Material supplied

- - - - - - -

/-! #### The padded message byte by byte (R130, R132) -/

/-- The zero bytes of R130 fill up to the last 8 bytes of the last block. -/
theorem pad_zeroCount (len : Nat) : ((55 - (len : Int)) % 64).toNat = 64 * nblk len - 9 - len := by
  unfold nblk
  omega

/-- The padded message with its zero count in terms of NBLK. -/
theorem pad_eq_append (m : List Byte) :
    pad m = m ++ ([0x80] ++ (List.replicate (64 * nblk m.length - 9 - m.length) 0x00 ++
      be64bytes (8 * m.length))) := by
  rw [pad, pad_zeroCount, List.append_assoc, List.append_assoc]

/-- Byte `j` of the padded message is P(m, j), which has one case for each of the four parts (R132). -/
theorem pad_getElem? (m : List Byte) {j : Nat} (hj : j < 64 * nblk m.length) :
    (pad m)[j]? = some (paddedByte (fun k => m.getD k 0) m.length j) := by
  have hroom := lt_nblk m.length
  rw [pad_eq_append, paddedByte]
  by_cases hmsg : j < m.length
  · rw [List.getElem?_append_left hmsg]
    simp [hmsg]
  rw [if_neg hmsg, List.getElem?_append_right (by omega)]
  by_cases hmark : j = m.length
  · simp [hmark]
  rw [if_neg hmark, List.getElem?_append_right (by rw [List.length_singleton]; omega),
    List.length_singleton]
  by_cases hzero : j < 64 * nblk m.length - 8
  · rw [if_pos hzero, List.getElem?_append_left (by rw [List.length_replicate]; omega),
      List.getElem?_replicate_of_lt (by omega)]
  · have hindex : j - m.length - 1 - (64 * nblk m.length - 9 - m.length) =
        j - (64 * nblk m.length - 8) := by omega
    have hweight : 7 - (j - (64 * nblk m.length - 8)) = 64 * nblk m.length - 1 - j := by omega
    rw [if_neg hzero, List.getElem?_append_right (by rw [List.length_replicate]; omega),
      List.length_replicate, hindex, be64bytes, List.getElem?_map, List.getElem?_range (by omega),
      Option.map_some, be64byte, hweight]

theorem pad_getD (m : List Byte) {j : Nat} (hj : j < 64 * nblk m.length) :
    (pad m).getD j 0 = paddedByte (fun k => m.getD k 0) m.length j := by
  rw [List.getD_eq_getElem?_getD, pad_getElem? m hj, Option.getD_some]

/-! #### The block that LOAD_BLOCK and BLOCK read (R134, R135) -/

/-- P(m, j) reads the bytes of the message only. -/
theorem paddedByte_congr {msg msg' : Nat → Byte} {len : Nat} (h : ∀ k < len, msg k = msg' k) (j : Nat) :
    paddedByte msg len j = paddedByte msg' len j := by
  unfold paddedByte
  by_cases hj : j < len
  · rw [if_pos hj, if_pos hj, h j hj]
  · rw [if_neg hj, if_neg hj]

/-- The byte that the padder makes from the message memory is that of the padded message laid down there. -/
theorem paddedByte_readByte (mem : Memory) {n j : Nat} (hj : j < 64 * nblk n) :
    paddedByte mem.readByte n j = (pad (mem.message n)).getD j 0 := by
  rw [pad_getD _ (by rwa [message_length]), message_length]
  exact paddedByte_congr (fun k hk => (message_getD mem hk).symm) j

/-- Every block that the padder makes from the message memory is that of the padded message. -/
theorem blockWords_readByte (mem : Memory) {n b : Nat} (hb : b < nblk n) :
    blockWords mem.readByte n b = paddedBlock (mem.message n) b := by
  rw [blockWords, paddedBlock]
  ext i hi
  simp (disch := omega) only [Vector.getElem_ofFn, blockWord, paddedBlockWord, paddedByte_readByte]

/-! #### BLOCK (R183) -/

/-- From READY with a block left that lies inside the memory, LOAD_BLOCK, EXPAND and COMPRESS all run, and
have the effect of BLOCK. -/
theorem execAll_block_ready {s : State} (hp : s.phase = .ready) (hblk : s.blk.toNat < nblk s.mlen.toNat)
    (hread : outsideRead? s = none) :
    execAll [.loadBlock, .expand, .compress] s = .next (blockEffect s) := by
  have hexpand : exec .expand (loadBlockEffect s) = .next (expandEffect (loadBlockEffect s)) :=
    exec_expand_loaded rfl
  have hcompress : exec .compress (expandEffect (loadBlockEffect s)) = .next (blockEffect s) :=
    exec_compress_expanded rfl
  rw [execAll_cons (exec_loadBlock_ready hp hblk hread), execAll_cons hexpand, execAll_cons hcompress,
    execAll]

/-- BLOCK answers what its commands answer one after the other: in ERROR all are ignored, outside its row
LOAD_BLOCK already raises the error, and a read outside the memory already stops LOAD_BLOCK. -/
theorem exec_block_eq_execAll (s : State) :
    exec .block s = execAll [.loadBlock, .expand, .compress] s := by
  by_cases herr : s.phase = .error
  · rw [exec_ignored herr rfl, execAll_ignored herr (by decide)]
  by_cases hrow : RowAllows .loadBlock s
  · obtain ⟨hp, hblk⟩ := hrow
    cases hread : outsideRead? s with
    | none => rw [exec_block_ready hp hblk hread, execAll_block_ready hp hblk hread]
    | some a =>
      have hload := exec_outsideRead (i := .loadBlock) rfl ⟨hp, hblk⟩ hread
      rw [exec_outsideRead (i := .block) rfl ⟨hp, hblk⟩ hread, execAll, hload]
  · have hblock : ¬ RowAllows .block s := hrow
    rw [exec_sequenceError (fun he => absurd he herr) hblock,
      execAll_sequenceError herr hrow (by decide)]

/-- BLK advances without wrapping while a block is left (R25). -/
theorem blk_succ_toNat {s : State} (hblk : s.blk.toNat < nblk s.mlen.toNat) :
    (s.blk + 1).toNat = s.blk.toNat + 1 := by
  have hmlen := s.mlen.isLt
  have hlt : s.blk.toNat + 1 < 2 ^ 64 := by
    unfold nblk at hblk
    omega
  bv_omega

/-- Settles O29: `exec_block_eq_execAll`, `guarded_rowAllows` outside its row, and inside the closed form
`blockEffect_eq`, whose block is the padded message's by `blockWords_readByte`. -/
theorem blockIsLoadExpandCompress : Obligations.BlockIsLoadExpandCompress := by
  refine ⟨decode_encode .block, exec_block_eq_execAll, fun s =>
    ⟨guarded_rowAllows (i := .block) rfl s, fun hp hblk hinside => ?_⟩⟩
  have hsucc := blk_succ_toNat hblk
  refine ⟨_, exec_block_ready hp hblk ((outsideRead?_none_iff s).2 hinside), ?_⟩
  rw [blockEffect_eq, statusWord_blksDone, blksDone_iff]
  exact ⟨blockWords_readByte s.mem hblk, rfl, rfl, rfl, rfl, hsucc, rfl, by rw [hsucc, nblk], rfl⟩

/-! #### The digest's bytes (R186) -/

/-- Byte `k` of a word, counted from the most significant (R63). -/
theorem bytes32_getElem? (w : Word) {k : Nat} (hk : k < 4) :
    (bytes32 w)[k]? = some (w.extractLsb' (24 - 8 * k) 8) := by
  interval_cases k <;> rfl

- - - - - - -

Task directions
The word "expandEffect" appears in some lines above. Return every one of those lines.

Answer below
  have hexpand : exec .expand (loadBlockEffect s) = .next (expandEffect (loadBlockEffect s)) :=
  have hcompress : exec .compress (expandEffect (loadBlockEffect s)) = .next (blockEffect s) :=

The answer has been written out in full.